Deborah Hay The Match

[Danse]

Qu’elle danse en duo avec Mikhail Baryshnikov pour le White Oak Dance Project, quitte New-York pour le Vermont afin de travailler avec des interprètes « non formés », s’installe au Texas pour se concentrer sur ses solos ou collabore avec des musiciens comme Terry Ryley ou Ellen Fullman, Deborah Hay a toujours pris ses distances avec ce qu’elle nomme « l’arène de l’exécution ».

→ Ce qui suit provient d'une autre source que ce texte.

/-- A block copy completes: its bytes stand at the new place, and the slot entry switches to it; `e` says how a stack read of the
source ended (R277). -/
def kvCopyDone (i : Nat) (e : ReadEcc) (s : State) : State :=
  match s.kvJobs[i]? with
  | none => s
  | some j =>
    let l : Lane := (j.core, j.role)
    let s := if addrSpace j.src = 2 then countEcc j.src e (s.drainSide j.src) else s
    let b := s.blockCopy j.src (s.blockLines l) (decide (e = .failed))
    let s := s.endJob j
    let s := match j.op with
      | 3 => (s.putBlock (s.homeAddr l j.dest) b).placeAt l j.slot j.dest
      | 4 =>
        let s := (s.putBlock (s.stackPos l j.dest) b).releaseSlot l j.slot
        let s := s.sets (l.ix j.slot) [(F.coreKvfRoleSlot.loc, 1), (F.coreKvfRoleSlot.space, 0), (F.coreKvfRoleSlot.addr, j.dest)]
        s.setSpill j.part j.seat l
      | _ =>
        let s := (s.putBlock (s.homeAddr l j.dest) b).releaseSlot l j.slot
        (s.placeAt l j.slot j.dest).setSpill j.part j.seat l
    (s.showCopying j.core).kvDone j.part j.seq

end Sys2Proof.Machine
end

Son passage chez Cunningham dans les années soixante ou les expériences menées au sein du Judson Dance Theatre occupent une place égale avec les souvenirs qu’elle garde des premières leçons de danse que sa mère lui a données à Brooklyn, de son passage au New York City Ballet de Balanchine ou des concerts du Rocket Orchester lorsqu’elle était adolescente.
Sans doute parce que Deborah Hay porte une attention toute particulière à la personne du danseur, corps «  éveillé » se souvenant de son apprentissage du mouvement, plutôt que des caractéristiques ou notations techniques de sa forme. Une danse qui fait la part belle à l’énergie, qui enseigne tout autant qu’elle apprend et refuse toute grammaire figée. Une attention vive portée à chacun des gestes, une écoute permanente du corps de l’autre.
The Match est une partition hétérogène et imprévisible de mouvements qui reflète une société dont les règles, transparentes pour ses membres, restent insondables pour le public.
Les grimaces et les gesticulations insolites des danseurs, - l’accompagnement musical est constitué de sons émis par les interprètes - se superposent à des costumes et des éclairages qui sont autant de rappels à notre vie quotidienne, brouillant nos repères habituels. Chaque soir, deux soli différents suivent et creusent le thème central de l’œuvre : un questionnement sur la nature des danseurs et du temps.
The Match s’inscrit dans la recherche de Deborah Hay sur la danse en tant qu’ « exploration du mouvement dans toute sa diversité, sans discrimination ».